● **Work task**
Within the data that follows, how many lines carry the string "group"? Give the number alone.

Saved entries:
[Start of Attachment]

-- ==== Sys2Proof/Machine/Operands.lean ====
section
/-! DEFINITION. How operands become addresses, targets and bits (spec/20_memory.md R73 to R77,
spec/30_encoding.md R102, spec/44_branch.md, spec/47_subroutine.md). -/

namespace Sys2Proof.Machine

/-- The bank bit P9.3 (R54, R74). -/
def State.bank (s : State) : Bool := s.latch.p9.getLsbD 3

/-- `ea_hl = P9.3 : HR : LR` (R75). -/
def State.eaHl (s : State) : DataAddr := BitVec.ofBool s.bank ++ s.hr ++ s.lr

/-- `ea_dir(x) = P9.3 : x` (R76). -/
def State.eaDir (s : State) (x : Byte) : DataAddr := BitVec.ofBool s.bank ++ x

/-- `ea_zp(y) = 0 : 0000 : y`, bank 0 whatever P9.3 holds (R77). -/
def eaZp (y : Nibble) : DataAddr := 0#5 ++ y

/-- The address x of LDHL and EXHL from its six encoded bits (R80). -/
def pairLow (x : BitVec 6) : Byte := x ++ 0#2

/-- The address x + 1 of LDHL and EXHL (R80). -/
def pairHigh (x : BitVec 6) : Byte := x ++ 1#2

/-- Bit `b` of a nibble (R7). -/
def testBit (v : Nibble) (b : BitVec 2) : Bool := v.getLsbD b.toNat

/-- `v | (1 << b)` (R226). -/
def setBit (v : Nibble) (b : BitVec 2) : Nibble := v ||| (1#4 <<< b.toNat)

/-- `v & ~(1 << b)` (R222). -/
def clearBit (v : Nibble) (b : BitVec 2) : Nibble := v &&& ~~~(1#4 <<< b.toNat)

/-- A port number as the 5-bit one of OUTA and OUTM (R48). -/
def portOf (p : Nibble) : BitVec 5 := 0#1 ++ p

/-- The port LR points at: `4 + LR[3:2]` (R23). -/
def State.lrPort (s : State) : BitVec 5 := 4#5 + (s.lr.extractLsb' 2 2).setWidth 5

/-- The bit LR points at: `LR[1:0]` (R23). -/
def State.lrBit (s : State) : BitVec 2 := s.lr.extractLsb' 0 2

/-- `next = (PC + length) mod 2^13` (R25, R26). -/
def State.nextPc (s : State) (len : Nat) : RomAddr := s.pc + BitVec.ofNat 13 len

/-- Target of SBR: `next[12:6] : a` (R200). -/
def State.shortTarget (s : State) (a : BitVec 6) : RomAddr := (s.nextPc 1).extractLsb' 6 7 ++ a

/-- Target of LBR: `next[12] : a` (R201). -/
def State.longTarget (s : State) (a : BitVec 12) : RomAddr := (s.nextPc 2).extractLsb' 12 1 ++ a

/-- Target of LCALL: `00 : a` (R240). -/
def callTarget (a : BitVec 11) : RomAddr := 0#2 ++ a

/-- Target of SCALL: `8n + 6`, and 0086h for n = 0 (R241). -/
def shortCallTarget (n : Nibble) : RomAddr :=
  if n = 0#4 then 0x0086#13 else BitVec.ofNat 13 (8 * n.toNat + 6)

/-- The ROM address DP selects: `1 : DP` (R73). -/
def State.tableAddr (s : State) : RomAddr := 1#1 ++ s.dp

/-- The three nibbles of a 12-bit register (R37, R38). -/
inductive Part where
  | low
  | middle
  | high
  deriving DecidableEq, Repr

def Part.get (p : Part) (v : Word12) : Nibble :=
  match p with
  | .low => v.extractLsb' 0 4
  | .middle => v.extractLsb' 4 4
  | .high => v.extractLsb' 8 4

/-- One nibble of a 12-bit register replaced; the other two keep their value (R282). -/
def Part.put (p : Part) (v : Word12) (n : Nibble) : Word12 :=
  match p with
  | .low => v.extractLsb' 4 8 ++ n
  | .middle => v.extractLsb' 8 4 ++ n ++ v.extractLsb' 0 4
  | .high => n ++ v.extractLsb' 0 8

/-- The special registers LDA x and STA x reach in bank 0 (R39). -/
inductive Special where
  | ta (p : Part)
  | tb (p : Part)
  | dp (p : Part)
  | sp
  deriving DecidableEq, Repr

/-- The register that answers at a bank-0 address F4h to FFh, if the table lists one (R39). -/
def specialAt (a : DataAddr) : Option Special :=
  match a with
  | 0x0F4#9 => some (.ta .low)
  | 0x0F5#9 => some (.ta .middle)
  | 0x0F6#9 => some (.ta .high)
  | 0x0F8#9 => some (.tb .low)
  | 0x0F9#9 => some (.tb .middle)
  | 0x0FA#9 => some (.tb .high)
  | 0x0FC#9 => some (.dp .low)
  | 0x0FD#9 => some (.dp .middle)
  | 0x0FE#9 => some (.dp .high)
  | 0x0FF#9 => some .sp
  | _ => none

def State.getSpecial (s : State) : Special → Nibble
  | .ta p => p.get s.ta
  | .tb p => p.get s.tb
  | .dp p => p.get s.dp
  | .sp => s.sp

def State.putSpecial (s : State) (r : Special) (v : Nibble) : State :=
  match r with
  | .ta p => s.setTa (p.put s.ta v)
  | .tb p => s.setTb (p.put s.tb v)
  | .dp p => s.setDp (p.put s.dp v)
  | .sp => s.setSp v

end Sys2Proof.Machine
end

[End of Attachment]
[Start of Attachment]

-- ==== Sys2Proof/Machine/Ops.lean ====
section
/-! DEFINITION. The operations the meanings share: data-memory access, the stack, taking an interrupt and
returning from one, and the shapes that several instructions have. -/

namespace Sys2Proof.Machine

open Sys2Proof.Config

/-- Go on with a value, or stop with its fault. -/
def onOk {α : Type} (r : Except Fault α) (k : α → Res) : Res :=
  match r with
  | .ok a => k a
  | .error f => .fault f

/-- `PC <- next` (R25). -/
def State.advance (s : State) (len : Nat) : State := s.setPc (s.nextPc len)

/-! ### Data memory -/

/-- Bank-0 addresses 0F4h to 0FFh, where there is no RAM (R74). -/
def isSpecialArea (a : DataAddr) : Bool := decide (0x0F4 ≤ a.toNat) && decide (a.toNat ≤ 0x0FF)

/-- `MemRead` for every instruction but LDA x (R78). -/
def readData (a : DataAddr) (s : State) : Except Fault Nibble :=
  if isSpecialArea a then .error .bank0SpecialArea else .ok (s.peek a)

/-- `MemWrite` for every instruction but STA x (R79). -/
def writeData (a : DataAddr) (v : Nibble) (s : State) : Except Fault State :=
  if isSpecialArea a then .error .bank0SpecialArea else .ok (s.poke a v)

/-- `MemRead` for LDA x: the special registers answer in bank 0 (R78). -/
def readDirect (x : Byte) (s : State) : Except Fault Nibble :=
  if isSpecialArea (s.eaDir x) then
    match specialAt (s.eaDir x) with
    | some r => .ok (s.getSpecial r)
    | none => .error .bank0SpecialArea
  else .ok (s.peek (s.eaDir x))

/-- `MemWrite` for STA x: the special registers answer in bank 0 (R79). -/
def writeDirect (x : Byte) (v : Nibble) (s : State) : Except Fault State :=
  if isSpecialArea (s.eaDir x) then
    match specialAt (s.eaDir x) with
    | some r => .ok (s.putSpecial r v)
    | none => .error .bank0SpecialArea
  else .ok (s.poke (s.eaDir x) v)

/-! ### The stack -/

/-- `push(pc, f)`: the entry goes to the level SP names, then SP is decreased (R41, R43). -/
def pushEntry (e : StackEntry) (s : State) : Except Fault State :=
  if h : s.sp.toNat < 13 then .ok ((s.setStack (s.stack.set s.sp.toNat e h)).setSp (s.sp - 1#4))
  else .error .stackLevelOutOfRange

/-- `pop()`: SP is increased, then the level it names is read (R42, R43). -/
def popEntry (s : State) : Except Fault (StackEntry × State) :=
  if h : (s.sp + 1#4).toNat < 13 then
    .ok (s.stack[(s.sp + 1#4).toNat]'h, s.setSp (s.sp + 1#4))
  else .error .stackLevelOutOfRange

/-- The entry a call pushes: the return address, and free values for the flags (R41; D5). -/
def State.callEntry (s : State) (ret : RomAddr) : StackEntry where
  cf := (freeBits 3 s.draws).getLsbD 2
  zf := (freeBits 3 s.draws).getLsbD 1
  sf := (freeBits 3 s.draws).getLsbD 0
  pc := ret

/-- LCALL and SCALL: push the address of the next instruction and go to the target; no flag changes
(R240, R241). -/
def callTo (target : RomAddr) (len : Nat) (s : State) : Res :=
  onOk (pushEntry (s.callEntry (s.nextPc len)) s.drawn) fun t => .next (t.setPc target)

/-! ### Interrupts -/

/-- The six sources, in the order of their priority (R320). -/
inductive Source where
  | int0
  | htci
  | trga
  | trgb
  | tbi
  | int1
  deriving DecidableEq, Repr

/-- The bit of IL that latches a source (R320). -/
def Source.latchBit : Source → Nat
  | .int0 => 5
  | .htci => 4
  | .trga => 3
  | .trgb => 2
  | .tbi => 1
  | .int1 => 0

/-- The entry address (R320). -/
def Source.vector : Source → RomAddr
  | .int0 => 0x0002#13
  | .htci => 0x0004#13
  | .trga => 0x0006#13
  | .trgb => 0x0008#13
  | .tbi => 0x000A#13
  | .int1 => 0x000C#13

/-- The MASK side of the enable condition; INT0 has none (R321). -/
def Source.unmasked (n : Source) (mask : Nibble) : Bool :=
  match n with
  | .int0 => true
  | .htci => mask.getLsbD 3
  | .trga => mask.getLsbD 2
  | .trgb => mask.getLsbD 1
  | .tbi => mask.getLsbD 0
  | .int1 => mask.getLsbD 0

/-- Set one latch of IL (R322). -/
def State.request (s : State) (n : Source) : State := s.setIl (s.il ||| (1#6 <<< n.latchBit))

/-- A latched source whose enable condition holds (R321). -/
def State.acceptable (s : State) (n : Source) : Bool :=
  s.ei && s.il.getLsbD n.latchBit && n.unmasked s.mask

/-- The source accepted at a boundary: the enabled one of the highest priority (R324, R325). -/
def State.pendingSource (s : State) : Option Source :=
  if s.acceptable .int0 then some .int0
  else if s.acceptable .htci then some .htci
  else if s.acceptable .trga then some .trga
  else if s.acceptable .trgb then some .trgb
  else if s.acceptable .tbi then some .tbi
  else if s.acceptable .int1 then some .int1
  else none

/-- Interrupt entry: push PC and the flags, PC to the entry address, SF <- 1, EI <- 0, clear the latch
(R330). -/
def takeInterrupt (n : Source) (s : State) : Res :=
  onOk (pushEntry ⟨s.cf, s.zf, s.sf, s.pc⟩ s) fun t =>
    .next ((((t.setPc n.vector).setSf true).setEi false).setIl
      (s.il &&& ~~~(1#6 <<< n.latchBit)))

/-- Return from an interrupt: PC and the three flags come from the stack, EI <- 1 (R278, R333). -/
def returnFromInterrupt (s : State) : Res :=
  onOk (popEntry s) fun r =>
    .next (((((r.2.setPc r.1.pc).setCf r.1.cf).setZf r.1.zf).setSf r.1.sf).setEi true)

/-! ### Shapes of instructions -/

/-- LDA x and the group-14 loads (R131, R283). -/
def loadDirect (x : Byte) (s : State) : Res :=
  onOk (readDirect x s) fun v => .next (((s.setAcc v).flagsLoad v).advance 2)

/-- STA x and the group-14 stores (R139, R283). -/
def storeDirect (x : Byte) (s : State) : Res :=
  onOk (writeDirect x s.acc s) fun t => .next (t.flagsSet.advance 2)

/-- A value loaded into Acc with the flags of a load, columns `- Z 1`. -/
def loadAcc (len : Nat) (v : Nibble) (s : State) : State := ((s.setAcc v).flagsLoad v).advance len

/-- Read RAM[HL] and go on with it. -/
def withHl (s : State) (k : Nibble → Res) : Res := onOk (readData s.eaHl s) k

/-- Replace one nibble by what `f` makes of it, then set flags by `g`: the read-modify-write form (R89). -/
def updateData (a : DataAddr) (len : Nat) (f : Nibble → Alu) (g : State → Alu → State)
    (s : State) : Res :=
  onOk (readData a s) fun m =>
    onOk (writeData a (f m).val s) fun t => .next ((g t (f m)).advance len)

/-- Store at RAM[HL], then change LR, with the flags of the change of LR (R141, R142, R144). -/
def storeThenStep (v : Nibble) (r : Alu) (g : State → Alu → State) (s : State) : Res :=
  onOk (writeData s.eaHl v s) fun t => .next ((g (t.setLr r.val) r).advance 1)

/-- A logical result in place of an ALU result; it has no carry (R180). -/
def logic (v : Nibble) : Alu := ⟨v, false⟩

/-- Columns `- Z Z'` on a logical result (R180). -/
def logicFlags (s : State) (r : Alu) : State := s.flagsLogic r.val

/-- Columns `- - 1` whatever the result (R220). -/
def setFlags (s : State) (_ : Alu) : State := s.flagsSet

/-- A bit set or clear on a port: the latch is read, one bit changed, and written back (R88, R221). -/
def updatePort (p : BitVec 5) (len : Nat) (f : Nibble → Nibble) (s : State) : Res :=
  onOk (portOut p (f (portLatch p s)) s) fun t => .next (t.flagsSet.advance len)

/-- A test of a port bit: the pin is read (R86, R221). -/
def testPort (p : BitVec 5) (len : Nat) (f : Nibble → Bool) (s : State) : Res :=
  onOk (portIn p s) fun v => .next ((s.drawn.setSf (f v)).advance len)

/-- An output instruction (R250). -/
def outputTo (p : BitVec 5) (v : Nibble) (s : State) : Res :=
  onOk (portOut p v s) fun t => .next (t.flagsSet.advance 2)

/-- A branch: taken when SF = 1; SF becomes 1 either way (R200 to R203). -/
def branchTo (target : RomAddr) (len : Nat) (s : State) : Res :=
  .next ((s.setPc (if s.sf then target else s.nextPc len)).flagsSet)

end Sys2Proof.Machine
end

[End of Attachment]

● **Exercise answer**
2